WHAT YOU NEED TO DO |
Return the following entries exactly, word for word.
┌─ SUPPLIED RECORDS
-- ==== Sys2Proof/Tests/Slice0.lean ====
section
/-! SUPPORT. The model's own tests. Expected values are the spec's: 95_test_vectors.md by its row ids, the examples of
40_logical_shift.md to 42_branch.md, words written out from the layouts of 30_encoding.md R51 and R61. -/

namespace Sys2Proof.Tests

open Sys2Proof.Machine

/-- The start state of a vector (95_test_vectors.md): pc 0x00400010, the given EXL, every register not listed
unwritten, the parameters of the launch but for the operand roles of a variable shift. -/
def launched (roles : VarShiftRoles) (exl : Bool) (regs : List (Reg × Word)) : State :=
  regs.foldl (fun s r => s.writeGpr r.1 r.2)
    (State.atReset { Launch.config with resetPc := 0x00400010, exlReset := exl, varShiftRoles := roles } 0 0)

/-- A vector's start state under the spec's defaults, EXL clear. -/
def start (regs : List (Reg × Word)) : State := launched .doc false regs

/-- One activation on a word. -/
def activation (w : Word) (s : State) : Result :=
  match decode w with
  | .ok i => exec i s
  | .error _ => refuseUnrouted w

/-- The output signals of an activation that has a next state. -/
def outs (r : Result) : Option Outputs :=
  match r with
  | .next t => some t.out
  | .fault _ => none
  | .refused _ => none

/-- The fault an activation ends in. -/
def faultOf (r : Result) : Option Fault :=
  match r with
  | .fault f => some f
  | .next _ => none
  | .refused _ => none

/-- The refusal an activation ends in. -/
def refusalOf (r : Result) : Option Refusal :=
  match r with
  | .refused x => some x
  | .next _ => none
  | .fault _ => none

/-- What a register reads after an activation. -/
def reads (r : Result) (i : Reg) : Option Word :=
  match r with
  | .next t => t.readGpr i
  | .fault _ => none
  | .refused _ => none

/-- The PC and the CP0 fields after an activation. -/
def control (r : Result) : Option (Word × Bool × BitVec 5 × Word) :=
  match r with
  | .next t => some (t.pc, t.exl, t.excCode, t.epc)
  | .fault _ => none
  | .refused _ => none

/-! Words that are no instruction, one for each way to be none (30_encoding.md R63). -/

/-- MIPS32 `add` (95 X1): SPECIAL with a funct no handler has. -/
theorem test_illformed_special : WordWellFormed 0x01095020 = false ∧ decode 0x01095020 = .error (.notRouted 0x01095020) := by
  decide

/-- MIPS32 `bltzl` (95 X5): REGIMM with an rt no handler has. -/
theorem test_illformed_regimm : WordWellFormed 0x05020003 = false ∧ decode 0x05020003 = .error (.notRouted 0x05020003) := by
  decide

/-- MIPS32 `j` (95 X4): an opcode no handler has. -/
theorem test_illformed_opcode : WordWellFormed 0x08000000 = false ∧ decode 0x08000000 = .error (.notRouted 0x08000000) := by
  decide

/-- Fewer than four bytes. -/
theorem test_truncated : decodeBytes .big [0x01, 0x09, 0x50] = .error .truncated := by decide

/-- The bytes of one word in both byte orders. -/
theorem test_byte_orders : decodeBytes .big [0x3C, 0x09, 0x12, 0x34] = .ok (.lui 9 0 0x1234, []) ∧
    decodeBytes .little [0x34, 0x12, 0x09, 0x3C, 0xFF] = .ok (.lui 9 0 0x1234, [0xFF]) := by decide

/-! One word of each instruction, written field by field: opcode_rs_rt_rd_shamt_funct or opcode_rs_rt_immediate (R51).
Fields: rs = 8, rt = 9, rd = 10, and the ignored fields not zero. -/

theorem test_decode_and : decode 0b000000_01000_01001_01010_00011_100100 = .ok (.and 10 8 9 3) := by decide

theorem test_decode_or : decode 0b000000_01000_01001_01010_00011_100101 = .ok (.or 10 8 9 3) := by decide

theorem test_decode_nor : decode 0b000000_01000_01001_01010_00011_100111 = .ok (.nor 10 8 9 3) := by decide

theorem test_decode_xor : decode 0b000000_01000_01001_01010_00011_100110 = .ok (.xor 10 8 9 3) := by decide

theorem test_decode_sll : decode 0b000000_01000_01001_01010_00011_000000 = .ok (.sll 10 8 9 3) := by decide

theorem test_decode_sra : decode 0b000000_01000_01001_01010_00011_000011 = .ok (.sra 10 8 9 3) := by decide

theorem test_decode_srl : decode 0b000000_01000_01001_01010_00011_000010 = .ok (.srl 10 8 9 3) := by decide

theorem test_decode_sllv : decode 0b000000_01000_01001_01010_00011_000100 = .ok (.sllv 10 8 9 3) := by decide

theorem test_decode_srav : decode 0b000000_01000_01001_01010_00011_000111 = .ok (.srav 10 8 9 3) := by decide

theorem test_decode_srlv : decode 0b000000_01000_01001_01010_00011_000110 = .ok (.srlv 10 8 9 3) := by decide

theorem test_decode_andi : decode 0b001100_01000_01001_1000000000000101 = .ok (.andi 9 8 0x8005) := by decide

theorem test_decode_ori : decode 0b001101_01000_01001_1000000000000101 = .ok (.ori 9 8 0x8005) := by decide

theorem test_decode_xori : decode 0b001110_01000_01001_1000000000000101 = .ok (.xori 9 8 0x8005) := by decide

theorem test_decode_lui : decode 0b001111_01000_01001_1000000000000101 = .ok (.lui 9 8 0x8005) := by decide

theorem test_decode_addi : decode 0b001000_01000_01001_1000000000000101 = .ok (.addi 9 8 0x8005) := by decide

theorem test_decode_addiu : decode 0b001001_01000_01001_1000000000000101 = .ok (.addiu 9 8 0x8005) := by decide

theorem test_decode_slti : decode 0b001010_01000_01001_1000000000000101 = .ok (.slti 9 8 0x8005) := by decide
└─
RESPONSE BELOW |
-- ==== Sys2Proof/Tests/Slice0.lean ====
section
/-! SUPPORT. The model's own tests. Expected values are the spec's: 95_test_vectors.md by its row ids, the examples of
40_logical_shift.md to 42_branch.md, words written out from the layouts of 30_encoding.md R51 and R61. -/

namespace Sys2Proof.Tests

open Sys2Proof.Machine

/-- The start state of a vector (95_test_vectors.md): pc 0x00400010, the given EXL, every register not listed
unwritten, the parameters of the launch but for the operand roles of a variable shift. -/
def launched (roles : VarShiftRoles) (exl : Bool) (regs : List (Reg × Word)) : State :=
  regs.foldl (fun s r => s.writeGpr r.1 r.2)
    (State.atReset { Launch.config with resetPc := 0x00400010, exlReset := exl, varShiftRoles := roles } 0 0)

/-- A vector's start state under the spec's defaults, EXL clear. -/
def start (regs : List (Reg × Word)) : State := launched .doc false regs

/-- One activation on a word. -/
def activation (w : Word) (s : State) : Result :=
  match decode w with
  | .ok i => exec i s
  | .error _ => refuseUnrouted w

/-- The output signals of an activation that has a next state. -/
def outs (r : Result) : Option Outputs :=
  match r with
  | .next t => some t.out
  | .fault _ => none
  | .refused _ => none

/-- The fault an activation ends in. -/
def faultOf (r : Result) : Option Fault :=
  match r with
  | .fault f => some f
  | .next _ => none
  | .refused _ => none

/-- The refusal an activation ends in. -/
def refusalOf (r : Result) : Option Refusal :=
  match r with
  | .refused x => some x
  | .next _ => none
  | .fault _ => none

/-- What a register reads after an activation. -/
def reads (r : Result) (i : Reg) : Option Word :=
  match r with
  | .next t => t.readGpr i
  | .fault _ => none
  | .refused _ => none

/-- The PC and the CP0 fields after an activation. -/
def control (r : Result) : Option (Word × Bool × BitVec 5 × Word) :=
  match r with
  | .next t => some (t.pc, t.exl, t.excCode, t.epc)
  | .fault _ => none
  | .refused _ => none

/-! Words that are no instruction, one for each way to be none (30_encoding.md R63). -/

/-- MIPS32 `add` (95 X1): SPECIAL with a funct no handler has. -/
theorem test_illformed_special : WordWellFormed 0x01095020 = false ∧ decode 0x01095020 = .error (.notRouted 0x01095020) := by
  decide

/-- MIPS32 `bltzl` (95 X5): REGIMM with an rt no handler has. -/
theorem test_illformed_regimm : WordWellFormed 0x05020003 = false ∧ decode 0x05020003 = .error (.notRouted 0x05020003) := by
  decide

/-- MIPS32 `j` (95 X4): an opcode no handler has. -/
theorem test_illformed_opcode : WordWellFormed 0x08000000 = false ∧ decode 0x08000000 = .error (.notRouted 0x08000000) := by
  decide

/-- Fewer than four bytes. -/
theorem test_truncated : decodeBytes .big [0x01, 0x09, 0x50] = .error .truncated := by decide

/-- The bytes of one word in both byte orders. -/
theorem test_byte_orders : decodeBytes .big [0x3C, 0x09, 0x12, 0x34] = .ok (.lui 9 0 0x1234, []) ∧
    decodeBytes .little [0x34, 0x12, 0x09, 0x3C, 0xFF] = .ok (.lui 9 0 0x1234, [0xFF]) := by decide

/-! One word of each instruction, written field by field: opcode_rs_rt_rd_shamt_funct or opcode_rs_rt_immediate (R51).
Fields: rs = 8, rt = 9, rd = 10, and the ignored fields not zero. -/

theorem test_decode_and : decode 0b000000_01000_01001_01010_00011_100100 = .ok (.and 10 8 9 3) := by decide

theorem test_decode_or : decode 0b000000_01000_01001_01010_00011_100101 = .ok (.or 10 8 9 3) := by decide

theorem test_decode_nor : decode 0b000000_01000_01001_01010_00011_100111 = .ok (.nor 10 8 9 3) := by decide

theorem test_decode_xor : decode 0b000000_01000_01001_01010_00011_100110 = .ok (.xor 10 8 9 3) := by decide

theorem test_decode_sll : decode 0b000000_01000_01001_01010_00011_000000 = .ok (.sll 10 8 9 3) := by decide

theorem test_decode_sra : decode 0b000000_01000_01001_01010_00011_000011 = .ok (.sra 10 8 9 3) := by decide

theorem test_decode_srl : decode 0b000000_01000_01001_01010_00011_000010 = .ok (.srl 10 8 9 3) := by decide

theorem test_decode_sllv : decode 0b000000_01000_01001_01010_00011_000100 = .ok (.sllv 10 8 9 3) := by decide

theorem test_decode_srav : decode 0b000000_01000_01001_01010_00011_000111 = .ok (.srav 10 8 9 3) := by decide

theorem test_decode_srlv : decode 0b000000_01000_01001_01010_00011_000110 = .ok (.srlv 10 8 9 3) := by decide

theorem test_decode_andi : decode 0b001100_01000_01001_1000000000000101 = .ok (.andi 9 8 0x8005) := by decide

theorem test_decode_ori : decode 0b001101_01000_01001_1000000000000101 = .ok (.ori 9 8 0x8005) := by decide

theorem test_decode_xori : decode 0b001110_01000_01001_1000000000000101 = .ok (.xori 9 8 0x8005) := by decide

theorem test_decode_lui : decode 0b001111_01000_01001_1000000000000101 = .ok (.lui 9 8 0x8005) := by decide

theorem test_decode_addi : decode 0b001000_01000_01001_1000000000000101 = .ok (.addi 9 8 0x8005) := by decide

theorem test_decode_addiu : decode 0b001001_01000_01001_1000000000000101 = .ok (.addiu 9 8 0x8005) := by decide

theorem test_decode_slti : decode 0b001010_01000_01001_1000000000000101 = .ok (.slti 9 8 0x8005) := by decide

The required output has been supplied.